Наложили лигатуру. Хотели зашивать. “А между тем, – пишет очевидец, – аневризма, причина всех хлопот, бьется по-прежнему”. В зале возникло беспокойство. Зрители привстали с мест. Арендт, явно струсив, хлопотал над больным, успокаивая собрание:
– Обычная anomalia wasorum, какие часто случаются…
Но тут честный Якоб Лейтон треснул в пол тростью:
– Черт побери, почему я не вижу здесь Буяльского?
Возникло замешательство. Буяльского не пригласили по той причине, что он… русский! А этот англичанин, чуждый интриг, стучал своей дубиной, гневно рыча:
– Я еще раз спрашиваю – отчего нету Буяльского? Я же вижу, что вы зарезали человека и сами не знаете, что делать.

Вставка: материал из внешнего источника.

-- ==== Sys2Proof/Machine/Preempt.lean ====
section
/-! DEFINITION. Saved state (R41-R46, R225, R251, R317, R356-R367, R374, R402): rewind and resumption of waves, context
images, checkpoints and REPLAY, the supervisor's answers and the watchdogs. -/
namespace Sys2Proof.Machine

/-! ## Rewinding a wave -/

/-- An operation whose context generation has passed: its result is dropped, what it does to memory is not (R124). It stays
before whatever the wave's fragments issue from then on (R46, R190). A load or shuffle that pushes to a port comes from a
committing instruction, which is never repeated: its push is made (R43, R44); an SFU entry is discarded wherever it goes
(R124). -/
def Op.orphan (o : Op) : Option Op :=
  let o' := { o with owners := List.range 8, sfr := [] }
  match o.kind with
    | .sfu .. => none
    | .load .. | .value .. | .svalue .. | .rkacq .. | .rksnap .. => if o.toPort then some o' else none
    | .atomic _ _ [] .. => none
    | .slalom t w _ => some { o' with kind := .slalom t w .none }
    | .atomic a n accs _ got far => some { o' with kind := .atomic a n accs .none got far }
    | _ => some o'

/-- No producer is outstanding for the trap bank: its registers are FULL, with the values they hold. What its registers
awaited when a rewind or rollback discards it, the spec does not restore. DESIGN CHOICE, log 94. -/
def Wave.fillTrap (w : Wave) : Wave :=
  { w with y := w.y.map fun x => if x.st = .empty then { x with st := .full } else x
           w := w.w.map fun x => { x with empty := false } }

/-- The wave's context generation advances (R124); the PATH of a Slalom result outstanding is written (R313). -/
def State.newGen (s : State) (w : Nat) : State :=
  let mine (o : Op) : Bool := o.wave == w && o.gen == (s.wave w).gen
  let t := (s.flight.filter mine).foldl State.setPath s
  ({ t with flight := t.flight.filterMap fun (o : Op) => if mine o then o.orphan else some o }).modWave w fun x =>
    { x.fillTrap with gen := x.gen + 1 }

/-- A wave without an open commit is rewound: its fragments are discarded (R44), its lane-private lines dropped
(R157). -/
def State.rewind (s : State) (w : Nat) : State :=
  ((s.newGen w).modWave w fun x => { x with mode := .stopped true, frags := List.replicate 8 {} }).dropPrivate w

/-- The wave is saved as a FULL record: suspended, or held by a HALT (R366, R374). -/
def State.full (s : State) (w : Nat) : Bool :=
  let x := s.wave w
  match x.mode with
  | .suspended .. => true
  | .stopped _ | .ended => false
  | _ => match (s.gang x.gang).halted with
    | some h => h == w || x.commit || x.handling
    | none => false

/-- The wave has still to rewind or to reach an RWP. -/
def State.running (s : State) (w : Nat) : Bool :=
  match (s.wave w).mode with
  | .stopped _ | .ended => false
  | _ => !s.full w

/-- Waves of gangs under a pre-emption request that can be rewound now: no open commit, not in a handler (R44, R354). -/
def State.rewinds (s : State) : List Nat :=
  (List.range s.gangs.length).flatMap fun g =>
    if (s.gang g).preempt.isSome && (s.gang g).st == .resident then
      (s.gang g).waves.filter fun w => s.running w && !(s.wave w).handling && !(s.wave w).commit
    else []

def State.rewindAll (s : State) : State := s.rewinds.foldl State.rewind s

/-! ## Resuming a wave -/

/-- Write deposited lanes back (R251). -/
def depositBack (v : List VReg) (ds : List (Nat × Word × List Word)) : List VReg :=
  ds.foldl (fun v d => v.modify d.1 fun r => r.write d.2.1 fun l => d.2.2.getD l 0) v

/-- The wave as its snapshot resumes it (R45): one fragment at depth 0, listed registers restored, the others 0 and
FULL, deposits written back, recompute code first if the recipe names it. PATH, TRAPC, TRAPA, TRAPL and the trap bank, which
the snapshot does not hold (R41), keep what they held before: the spec does not say. DESIGN CHOICE, log 95. -/
def Wave.restart (w : Wave) : Wave :=
  let p := w.snap
  let sr := p.sregs.foldl (fun l x => l.set x.1 x.2) (List.replicate 64 (⟨0, 0, .full⟩ : SReg))
  let vr := p.regs.foldl (fun l x => l.set x.1 x.2) (List.replicate 56 ({} : VReg))
  let f : Frag := { live := true, pc := if p.rcpc = 0 then p.next else p.rcpc, lanes := p.lanes, exm := p.exm, s := sr
                    epc := p.next }
  { w with
    frags := f :: List.replicate 7 {}, v := depositBack vr w.deps, k := p.preds, rngk := p.rngk, rngc := p.rngc
    stat := p.stat, obsd := p.obsd, piste := p.piste, dry := p.dry, commit := false
    mode := if p.rcpc = 0 then .run else .recompute }

/-- The wave's saved state holds an extended block, or none: it keeps the one it has, waits for one (R45 step 2), or
gives its own back. -/
def State.blockFor (s : State) (w : Nat) (held : Bool) : State :=
  let n := s.seq
  if !held then s.modWave w fun x => { x with xbh := 0, blk := none }
  else if (s.wave w).held then s
  else { s with seq := n + 1 }.modWave w fun x => { x with xbh := 16, blk := some n }

/-- Resume from the snapshot. -/
def State.restart (s : State) (w : Nat) : State :=
  ((s.blockFor w (s.wave w).snap.held).modWave w Wave.restart).dropPrivate w

/-! ## SLICE_END and CONTEXT_IMAGE_WRITE -/

/-- A pre-emption request reaches every gang of the device that is resident (R365). -/
def State.preemptVd (s : State) (d : Nat) : State :=
  ((List.range s.gangs.length).filter fun i =>
    let g := s.gang i
    g.vd == d && g.placed && g.preempt.isNone && !g.ovf).foldl (fun s i => s.askPreempt i) s

/-- The slice of the device ends, for another device of its partition that wants one (R402). -/
def State.sliceEnd? (s : State) (d : Nat) : Option State :=
  let v := s.vd d
  match s.slices.find? fun x => x.1 == v.part with
  | some (_, h, t) =>
    if h == d && decide (t + (v.slice - v.short) ≤ s.time) && !s.ending d && !(s.gangs.any fun g => g.vd == d && g.ovf)
        && (s.roundRobin v.part (some d)).any fun e => e != d && s.wants e
    then
      let s := (s.preemptVd d).modVd d fun v => { v with short := 0 }
      some (if s.hasPlaced d then s else s.giveSlice v.part)
    else none
  | none => none

def execSliceEnd (vd : Nat) (s : State) : Host.Outcome State Fault Refusal := event s (s.sliceEnd? vd)

def Op.isRkacq (o : Op) : Bool := match o.kind with | .rkacq .. => true | _ => false

/-- An RKACQ of a wave that has stopped at an RWP, or an access, maintenance, an RKSNAP or an engine's command that waits behind one: it may
wait for a rink that no wave of the device publishes on while its gangs are pre-empted. -/
def State.heldOff (s : State) (o : Op) : Bool :=
  let waits := o.isAccess || o.isMaint || o.kind.isEngine || match o.kind with | .rkacq .. | .rksnap .. => true | _ => false
  s.flight.any fun p => p.isRkacq && (s.wave p.wave).mode == .stopped false
    && (p.id == o.id || (waits && p.precedes o && p.holds o))

/-- The gang's image waits for the operation: its counters are drained, its results are in the saved registers and deposits
to it are delivered before anything is saved (R251, R313, R329, R365). An RKACQ of a rewound wave is withdrawn (R284), one of
a FULL wave is waited for, and one of a wave stopped at an RWP is withdrawn once nothing else is outstanding. Only a result
for a port that has no room stays on its way: its bank is saved full. DEDUCED, log 80. -/
def State.drains (s : State) (g : Nat) (o : Op) : Bool := o.gang == g && s.portRoom o && !s.heldOff o

/-- Every wave has rewound, stopped or is FULL; the gang's operations are done (R365). -/
def State.imageReady (s : State) (g : Nat) : Bool :=
  let gg := s.gang g
  gg.st == .resident && gg.preempt.isSome && gg.waves.all (fun w => !s.running w) && !s.banksRead g
    && !(s.flight.any (s.drains g))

Илья Васильевич жил недалеко, быстро приехал.
Легонько, но решительно отстранил Гибса и Арендта.
– Операторы искали subclavia, но, не найдя ее, разрезали ни в чем не повинную dorsalem scapulae… Сейчас исправлю!

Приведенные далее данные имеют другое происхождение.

-- ==== Sys2Proof/Safety.lean ====
section
/-! DEFINITION. What the statements mean by a safe state: the memory list and the list of poisoned bytes are in their
canonical form, so that equal memories are equal data. -/
namespace Sys2Proof.Machine

/-- Keys rising strictly from `lo` on. -/
def risingFrom (lo : Nat) : List Nat → Bool
  | [] => true
  | a :: r => lo ≤ a && risingFrom (a + 1) r

def rising (l : List Nat) : Bool := risingFrom 0 l

/-- The memory list rises strictly and lists nothing that reads as unlisted; the marks of poisoned bytes rise
strictly. -/
def State.canon (s : State) : Prop := Memory.wf s.mem = true ∧ rising s.bad = true

end Sys2Proof.Machine
end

Буяльский завершил операцию. Лейтон взмахнул палкой:
– Всех зову к себе… на обед!
За пиршеством до тех пор пили за здоровье Гибса и Арендта, пока это не надоело флотскому Лейтону:
– Я не для того позвал сюда, чтобы вы пили и ели за здоровье мясников… Ур-ра, господа, ура Буяльскому!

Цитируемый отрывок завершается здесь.